Summary

Visualizing Covid-19 patients number in the State of Minnesota using altair. The county data is taken from New York Times repository.

Introductions

I enjoy browsing through the data provided by the Minnesota Department of Health on Covid-19 cases daily. It provides the most up-to-date number of confirmed positive cases in the state. However, to get the historical data is a little circuitous.

So, I was thrilled to learn that the New York Times published their county-by-county Covid-19 data historically. It motivated me to create an interactive map of Minnesota and their historical data on a similar fashion as shown on the covid-19 dashboards.

In summary, using a Jupyter notebook, I want to showcase fastpages' capacity to visualize interactive map and bar graph in Altair using Covid-19 data.

Results

Click on County to Filter Chart Below

Code Explanations

Here are the process to create the visuals shown above. Feel free to hit the badges above in order to see the code, or directly here.

Importing modules

I start by importing all the necessary components:

%reload_ext autoreload
%autoreload 2
import pandas as pd
import altair as alt
import requests

I used %reload_ext autoreload Python magic in order to reload all changed modules before executing a new line. Pandas and Altair are used for the data formatting and data visualizations along with requests to obtain the json formatted data.

Data Extraction and Cleaning

New York Times County-by-county Data

I am getting the data from the New York Times repository and converting it into a pandas DataFrame:

# data from NY-Times:
url="https://raw.githubusercontent.com/nytimes/covid-19-data/master/us-counties.csv"
df = pd.read_csv(url)
dfmn = df[df.state=="Minnesota"]
dfmn['date'] = pd.to_datetime(dfmn['date'])

As mentioned on the their github repository:

Many state health departments choose to report cases separately when the patient’s county of residence is unknown or pending determination. In these instances, we record the county name as “Unknown.” As more information about these cases becomes available, the cumulative number of cases in “Unknown” counties may fluctuate.

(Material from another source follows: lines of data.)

-- ==== Sys2Proof/Machine/Counter.lean ====
section
/-! DEFINITION. The symbol counter: COUNT, LOAD_FREQ and READ_FREQ (41_counter.md). -/

namespace Sys2Proof.Machine

/-- The start of `CountPass()`: every `FREQ` entry and `TOTAL` become 0 (R91). -/
def State.clearCounts (s : State) : State := { s with freq := freqZero, total := 0 }

/-- One byte counted: `FREQ[b]` and `TOTAL` grow by 1 together (R91, R92). -/
def State.countByte (b : Byte) (s : State) : State :=
  { s with freq := freqSet s.freq b.toNat (freqAt s.freq b.toNat + 1), total := s.total + 1 }

/-- The core at the `InBeat()` of `CountPass()` (R91, R93).  With no beat in `IN_Q` it waits (R52).  A byte that finds
`TOTAL` at its greatest value is taken and not counted; the pass then raises.  At `End` the pass is over and the
procedure goes on with `after`. -/
def countBeat (after : State → State) (s : State) : State :=
  match s.inQ with
  | [] => s
  | .endBeat :: rest => after { s with inQ := rest }
  | .byte b :: rest =>
    if s.total.toNat = Config.countMax then
      State.suspend (.raising .countOverflow (b.setWidth 32)) { s with inQ := rest }
    else (State.countByte b { s with inQ := rest }).suspend .countIn

/-- COUNT after its pass: `RESULT <- TOTAL` (R94). -/
def State.countDone (s : State) : State := State.suspend .finishing { s with result := s.total.setWidth 64 }

/-- The procedure of COUNT (R94). -/
def countProc (p : Point) (s : State) : Result :=
  match p with
  | .start => .next (s.clearCounts.suspend .countIn)
  | .countIn => .next (countBeat State.countDone s)
  | p => endPoint p s

/-- COUNT (R94). -/
def execCount (s : State) : Result := command .count countProc s

/-- The total that LOAD_FREQ would leave, `TOTAL − FREQ[b] + v`, exact (R95). -/
def loadedTotal (idx : BitVec 10) (s : State) : Nat :=
  s.total.toNat - (freqAt s.freq idx.toNat).toNat + s.data.toNat

/-- The procedure of LOAD_FREQ (R95). -/
def loadFreqProc (idx : BitVec 10) (p : Point) (s : State) : Result :=
  match p with
  | .start =>
    .next
      (if Config.countMax < loadedTotal idx s then s.suspend (.raising .countOverflow (idx.setWidth 32))
       else State.suspend .finishing
        { s with freq := freqSet s.freq idx.toNat s.data, total := wordOf (loadedTotal idx s) })
  | p => endPoint p s

/-- LOAD_FREQ (R95). -/
def execLoadFreq (idx : BitVec 10) (s : State) : Result := command (.loadFreq idx) (loadFreqProc idx) s

/-- The procedure of READ_FREQ (R81, R96). -/
def readFreqProc (idx : BitVec 10) (p : Point) (s : State) : Result :=
  match p with
  | .start => .next (State.suspend .finishing { s with data := freqAt s.freq idx.toNat })
  | p => endPoint p s

/-- READ_FREQ (R96). -/
def execReadFreq (idx : BitVec 10) (s : State) : Result := command (.readFreq idx) (readFreqProc idx) s

end Sys2Proof.Machine
end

I dropped the unknown number of confirmed cases because the number of confirmed cases is higher than reported on the Minnesota Department of Health web site if I include them.

# drop the null values by first finding the index of the unknown, then use list 
# comprehension to drop the values 
unknown = dfmn[dfmn.isnull().any(axis="columns")].index
dfmn = dfmn.drop([i for i in unknown], axis=0)
del unknown
# now that there is no null value:
# convert the FIPS as string in integer format to match with the json county data for Minnesota
dfmn.fips = dfmn.fips.astype(int).astype(str)

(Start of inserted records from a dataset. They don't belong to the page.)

/-! ## Whole operations -/

/-- R76, R124, R128: a whole COMPRESS over the same bytes twice.  The estimate is the length of the stream of R76.  Gated, it
writes nothing and leaves pass 2; otherwise the output is that stream, filled with zeros to a whole byte, and `End`.
`RESULT` is the length of the stream either way.  In this run the host takes no output beat, a host that R162 leaves out:
that the core does not wait for it is the model's (log 16). -/
def Obligations.CompressWritesStream : Prop :=
  ∀ (s : State) (bytes : List Byte) (force : Bool) (rest : List Beat), s.busy = false → bytes.length < 2 ^ 32 →
    s.agenda = [.regWrite 0x08 (encode (.compress force))] →
    s.inQ = byteBeats bytes ++ .endBeat :: (byteBeats bytes ++ .endBeat :: rest) →
    ∃ (t : State) (tree : HTree), s.reaches t ∧
      t.agenda = [] ∧ t.busy = false ∧ t.done = true ∧ t.err = false ∧ t.error = .none ∧
      t.total.toNat = bytes.length ∧ (∀ b : Byte, (freqAt t.freq b.toNat).toNat = bytes.count b) ∧
      t.holdsTree tree = true ∧ t.code = writeCodes tree.codes (Vector.replicate 257 ⟨false, 0, 0⟩) ∧
      t.treeValid = true ∧ t.treeDecoded = false ∧ t.codesValid = true ∧ t.estValid = true ∧
      let stream := packedBits tree t.code bytes
      t.result.toNat = stream.length ∧ t.estComp = t.result ∧ t.estOrig.toNat = 8 * bytes.length ∧
      (force = false ∧ 8 * bytes.length ≤ stream.length →
        t.gated = true ∧ t.outQ = s.outQ ∧ t.inQ = byteBeats bytes ++ .endBeat :: rest) ∧
      (¬ (force = false ∧ 8 * bytes.length ≤ stream.length) →
        t.gated = false ∧ t.inQ = rest ∧
          ∃ out : List Byte, t.outQ = s.outQ ++ byteBeats out ++ [.endBeat] ∧
            streamBits out = stream ++ padBits stream.length)

/-- R132: the round trip: DECOMPRESS of the output of COMPRESS.F over any bytes, fewer than 2^32, gives the bytes back, then
`End`, and `RESULT` is how many they are.  In both runs the host takes no output beat before the command has ended, a host
that R162 leaves out: that the core does not wait for it is the model's (log 16). -/
def Obligations.RoundTrip : Prop :=
  ∀ (s : State) (bytes : List Byte), s.busy = false → bytes.length < 2 ^ 32 → s.outQ = [] →
    s.agenda = [.regWrite 0x08 0x0D800000#32] →
    s.inQ = byteBeats bytes ++ .endBeat :: (byteBeats bytes ++ [.endBeat]) →
    ∃ (t u : State) (out : List Byte), s.reaches t ∧ t.busy = false ∧ t.done = true ∧ t.outQ = byteBeats out ++ [.endBeat] ∧
      ({ t with
          agenda := [.regWrite 0x08 0x0E000000#32], inQ := byteBeats out ++ [.endBeat], outQ := [] } : State).reaches u ∧
      u.busy = false ∧ u.done = true ∧ u.err = false ∧ u.inQ = [] ∧ u.outQ = byteBeats bytes ++ [.endBeat] ∧
      u.result = BitVec.ofNat 64 bytes.length

/-! ## The machine as a whole -/

/-- The state after reset meets the invariant of R45; the values of the state that the spec leaves open at reset (log 4)
play no part in it. -/
def Obligations.ResetMeetsInvariant : Prop := State.reset.Inv

/-- R45: from every state that meets the invariant, whatever the host does next, a step of the model is a next state, never
a stop, and that state meets the invariant again. -/
def Obligations.StepKeepsInvariant : Prop := ∀ s : State, s.Inv → ∃ t, step s = .next t ∧ t.Inv

/-- R22: `STATUS.PHASE` names the step of the running command and is 0 while none runs: every step keeps it so, and it is so
after reset. -/
def Obligations.PhaseNamesTheStep : Prop :=
  State.reset.phaseOk ∧ ∀ s t : State, s.phaseOk → step s = .next t → t.phaseOk

/-- R166: from its start a command takes at most B + 9 core steps, where B is the number of beats it takes: as long as the
core has had a step at every turn, n turns are at most 9 more than the beats taken.  That the core has a step whether or not
the host takes the output is the model's (log 16). -/
def Obligations.CommandStepBound : Prop :=
  ∀ (n : Nat) (s t : State), s.Inv → s.agenda = [] → s.standsAt .start →
    (∀ m < n, ∀ u, core.run m s = .next u → u.coreEnabled = true) → core.run n s = .next t →
    n + t.inQ.length ≤ s.inQ.length + 9

/-- R157: a running command ends, whichever it is and wherever it stands, when `IN_Q` holds the `End` beats that it may
still take: two in COMPRESS until pass 1 has ended and one until pass 2 has, one in COUNT, ENCODE and DECOMPRESS, none in a
command that takes no beat.  In this run the host takes no output beat, a host that R162 leaves out: that the core does not
wait for it is the model's (log 16). -/
def Obligations.CommandEnds : Prop :=
  ∀ (s : State) (i : Instr) (p : Point), s.Inv → s.running i p → endsNeeded i p ≤ s.inQ.count .endBeat →
    ∃ t : State, s.reaches t ∧ t.busy = false ∧ (t.done = true ∨ t.err = true)

/-- R53, R55, R61, R67: a turn of the core only appends to `OUT_Q`, takes at most the first beat of `IN_Q`, and that only
where it waits at an `InBeat()`, and touches neither the interrupt enable nor `CMD_DROPPED`. -/
def Obligations.CoreTurnFrame : Prop :=
  ∀ s t : State, coreTurn s = .next t →
    (∃ out, t.outQ = s.outQ ++ out) ∧ (t.inQ = s.inQ ∨ s.inReady = true ∧ ∃ x, s.inQ = x :: t.inQ) ∧
    t.ie = s.ie ∧ t.cmdDropped = s.cmdDropped ∧ t.agenda = s.agenda ∧ t.draws = s.draws ∧ t.rdata = s.rdata ∧
    t.popped = s.popped

/-- R24: only LOAD_FREQ reads `DATA`, and only READ_FREQ, READ_NODE and READ_CODE write it: a transition of any other command
is the same whatever `DATA` holds, and leaves it. -/
def Obligations.DataIsLeftAlone : Prop :=
  ∀ (i : Instr) (s t : State) (d : Word), exec i s = .next t →
    (match i with
      | .loadFreq _ | .readFreq _ | .readNode _ _ | .readCode _ _ => False
      | _ => True) →
    t.data = s.data ∧ exec i { s with data := d } = .next { t with data := d }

However, that is not the case for death counts. The death count discrepancies are on the 27th and the 26th of March. By checking between the Minnesota Department of Health web archive and our New York Times dataset, I decided to add the unknown death count data to Hennepin county. This might not reflect the reality, but adding the data to Hennepin county makes the most sense in order to maintain anonimity and accuracy of the data due to the county having the highest number of cases in the State of Minnesota.

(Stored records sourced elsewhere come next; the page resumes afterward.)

-- ==== Sys2Proof/Laws/Steps.lean ====
section
/-! SUPPORT. What a transition can do: the meanings by command and point, dispatch, and the bit loop, each said once. -/

namespace Sys2Proof.Machine

/-! ## The meanings -/

/-- The procedure of each command. -/
def procOf : Instr → Point → State → Result
  | .nop => nopProc
  | .clear => clearProc
  | .count => countProc
  | .loadFreq idx => loadFreqProc idx
  | .readFreq idx => readFreqProc idx
  | .buildTree => buildTreeProc
  | .readNode wsel idx => readNodeProc wsel idx
  | .genCodes => genCodesProc
  | .readCode wsel idx => readCodeProc wsel idx
  | .estimate force => estimateProc force
  | .writeHeader => writeHeaderProc
  | .encode => encodeProc
  | .flush => flushProc
  | .compress force => compressProc force
  | .decompress => decompressProc

theorem exec_eq (i : Instr) (s : State) : exec i s = command i (procOf i) s := by cases i <;> rfl

/-- A running command takes its procedure's next step (R61). -/
theorem exec_running (i : Instr) (s : State) (p : Point) (h : s.standsAt p) : exec i s = procOf i p s := by
  rw [exec_eq]; simp [command, h.1, h.2]

/-- An idle core's command is dispatched (R83). -/
theorem exec_idle (i : Instr) (s : State) (h : s.busy = false) : exec i s = .next (dispatchLegal i s) := by
  rw [exec_eq]; simp [command, h]

/-- Every procedure ends at the same two points (R84, R136). -/
theorem procOf_finishing (i : Instr) (s : State) : procOf i .finishing s = .next s.finish := by cases i <;> rfl

theorem procOf_raising (i : Instr) (code : ErrCode) (info : Word) (s : State) :
    procOf i (.raising code info) s = .next (s.raiseError code info) := by cases i <;> rfl

/-! ## Dispatch (R83) -/

/-- Dispatch of a legal word: rejected for its range, rejected for its prerequisite, or accepted. -/
theorem dispatchLegal_cases (i : Instr) (s : State) :
    (inRange i = false ∧ dispatchLegal i s = s.beginDispatch.reject .range (encode i)) ∨
      (inRange i = true ∧ prerequisite i s = false ∧ dispatchLegal i s = s.beginDispatch.reject .sequence (encode i)) ∨
      (inRange i = true ∧ prerequisite i s = true ∧ dispatchLegal i s = accept i s.beginDispatch) := by
  unfold dispatchLegal
  cases h1 : inRange i <;> cases h2 : prerequisite i s <;> simp

/-- The range check of dispatch is the well-formedness of the command (R72). -/
theorem inRange_eq_wellFormed (i : Instr) : inRange i = i.wellFormed := by
  cases i <;> simp [inRange, Instr.wellFormed, byteIndexOk, symbolIndexOk, nodeIndexOk, nodeWordOk, codeWordOk, Bool.and_comm]

/-- The start of a command changes flags only (R44). -/
theorem atStart_frame (i : Instr) (s : State) :
    atStart i s =
      { s with
        treeValid := (atStart i s).treeValid, treeDecoded := (atStart i s).treeDecoded
        codesValid := (atStart i s).codesValid, estValid := (atStart i s).estValid, gated := (atStart i s).gated } := by
  cases i <;> rfl

/-! ## The bit loop of DECOMPRESS (R113, R118, R130) -/

/-- The point of a bit step. -/
def BitStep.point : BitStep → Point
  | .wants p _ | .stops p _ => p

/-- The state of a bit step. -/
def BitStep.state : BitStep → State
  | .wants _ s | .stops _ s => s

/-- Only these fields may change between s and t while bits are consumed: the tree being read, its registers and flags,
and `OUT_Q`. -/
def BitFrame (s t : State) : Prop :=
  t = { s with
    node := t.node, stack := t.stack, root := t.root, nodeCount := t.nodeCount, hdrBits := t.hdrBits
    treeValid := t.treeValid, treeDecoded := t.treeDecoded, outQ := t.outQ }

theorem BitFrame.refl (s : State) : BitFrame s s := rfl

theorem headerDone_frame (made nb : Nat) (s : State) : BitFrame s (headerDone made nb s).state := by
  unfold headerDone
  dsimp only
  split
  · split <;> exact rfl
  · exact rfl

theorem nextSlot_frame (made nb : Nat) (s : State) : BitFrame s (nextSlot made nb s).state := by
  unfold nextSlot
  split
  · exact rfl
  · exact headerDone_frame made nb s

/-- One bit changes nothing but what `BitFrame` names. -/
theorem onBit_frame (p : Point) (b : Bool) (s : State) : BitFrame s (onBit p b s).state := by
  have trans : ∀ (a c : State), BitFrame s a → BitFrame a c → BitFrame s c := by
    intro a c h1 h2
    unfold BitFrame at *
    rw [h2, h1]
  unfold onBit
  split
  · unfold magicBit
    dsimp only
    split
    · exact rfl
    · split
      · exact trans _ _ (show BitFrame s { s with node := nodesInvalid s.node, stack := [.slot .top] } from rfl)
          (nextSlot_frame _ _ _)
      · exact rfl
  · unfold tagBit
    dsimp only
    split
    · exact rfl
    · split
      · exact rfl
      · unfold makeInternal
        refine trans _ _ ?_ (nextSlot_frame _ _ _)
        exact rfl
  · unfold symBit
    dsimp only
    split
    · exact rfl
    · split
      · exact rfl
      · refine trans _ _ ?_ (nextSlot_frame _ _ _)
        exact rfl
  · unfold walkBit
    dsimp only
    repeat' split
    all_goals exact rfl
  · exact rfl

theorem nextSlot_wants {made nb : Nat} {s s' : State} {p : Point} (h : nextSlot made nb s = .wants p s') : p.asks = true := by
  unfold nextSlot at h
  split at h
  · cases h; rfl
  · unfold headerDone at h
    dsimp only at h
    split at h
    · split at h <;> cases h
    · cases h

/-- A bit leads to another point that asks for a bit, or the loop stops. -/
theorem onBit_wants {p p' : Point} {b : Bool} {s s' : State} (h : onBit p b s = .wants p' s') : p'.asks = true := by
  unfold onBit at h
  split at h
  · unfold magicBit at h
    dsimp only at h
    split at h
    · cases h; rfl
    · split at h
      · exact nextSlot_wants h
      · cases h
  · unfold tagBit at h
    dsimp only at h
    split at h
    · cases h
    · split at h
      · cases h; rfl
      · exact nextSlot_wants h
  · unfold symBit at h
    dsimp only at h
    split at h
    · cases h; rfl
    · split at h
      · cases h
      · exact nextSlot_wants h
  · unfold walkBit at h
    dsimp only at h
    repeat' split at h
    all_goals first
      | (cases h; rfl)
      | cases h
  · cases h

/-- What the bit loop keeps: if `P` holds of the point and state at each bit asked for and `R` of every state the loop stops
in, then `R` holds of what the loop gives. -/
theorem runBits_induct {P : Point → State → Prop} {R : State → Prop}
    (hwants : ∀ p b s m p' s', P p s → onBit p b { s with upN := m } = .wants p' s' → P p' s')
    (hstops : ∀ p b s m p' s', P p s → onBit p b { s with upN := m } = .stops p' s' → R (s'.suspend p'))
    (hwait : ∀ p s, P p s → s.upEos = false → R (s.suspend p))
    (heos : ∀ p s, P p s → s.upEos = true → R (s.suspend (onEos p s)))
    (n : Nat) (p : Point) (s : State) (h : P p s) : R (runBits n p s) := by
  induction n generalizing p s with
  | zero =>
    unfold runBits
    split
    · exact heos p s h (by assumption)
    · exact hwait p s h (by simpa using ‹¬ s.upEos = true›)
  | succ n ih =>
    unfold runBits
    split
    · rename_i p' s' heq
      exact ih p' s' (hwants p _ s _ p' s' h heq)
    · rename_i p' s' heq
      exact hstops p _ s _ p' s' h heq

/-! ## Host actions -/

/-- Only `TREE_VALID`, `TREE_DECODED`, `CODES_VALID`, `EST_VALID` and `GATED` decide `flagsClear`. -/
theorem clearValid_flagsClear (s : State) : s.clearValid.flagsClear = true := rfl

end Sys2Proof.Machine
end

# dealing with discrepancy with the death count: 
# use: https://web.archive.org/web/*/https://www.health.state.mn.us/diseases/coronavirus/situation.html
# and see the difference between the two dates of 03/28 and 03/27
# 03-28
# dfmn[(dfmn.date=="2020-03-28")&(dfmn.deaths != 0)]
# 03-27
# dfmn[(dfmn.date=="2020-03-27")&(dfmn.deaths != 0)]
#hide
# let's add the death data into Hennepin county for 03-27:
dfmn.loc[dfmn[(dfmn.county=="Hennepin")&(dfmn.date=="2020-03-27")].index[0],'deaths'] = 2
# new 2020-03-27:
# dfmn[(dfmn.date=="2020-03-27")&(dfmn.deaths != 0)]
# 2020-03-26
# dfmn[(dfmn.date=="2020-03-26")&(dfmn.deaths != 0)]
# I added 1 death data into Hennepin county for 2020-03-26
dfmn.loc[dfmn[(dfmn.county=="Hennepin")&(dfmn.date=="2020-03-26")].index[0],'deaths'] = 1

County data

The topographic and FIPS data is taken from David Eldersved's github repository.

# getting minnesota county data
url_counties = "https://raw.githubusercontent.com/deldersveld/topojson/master/countries/us-states/MN-27-minnesota-counties.json"
resp = requests.get(url_counties)
data= resp.json()
del resp
df_county = pd.json_normalize(data['objects']['cb_2015_minnesota_county_20m']['geometries'])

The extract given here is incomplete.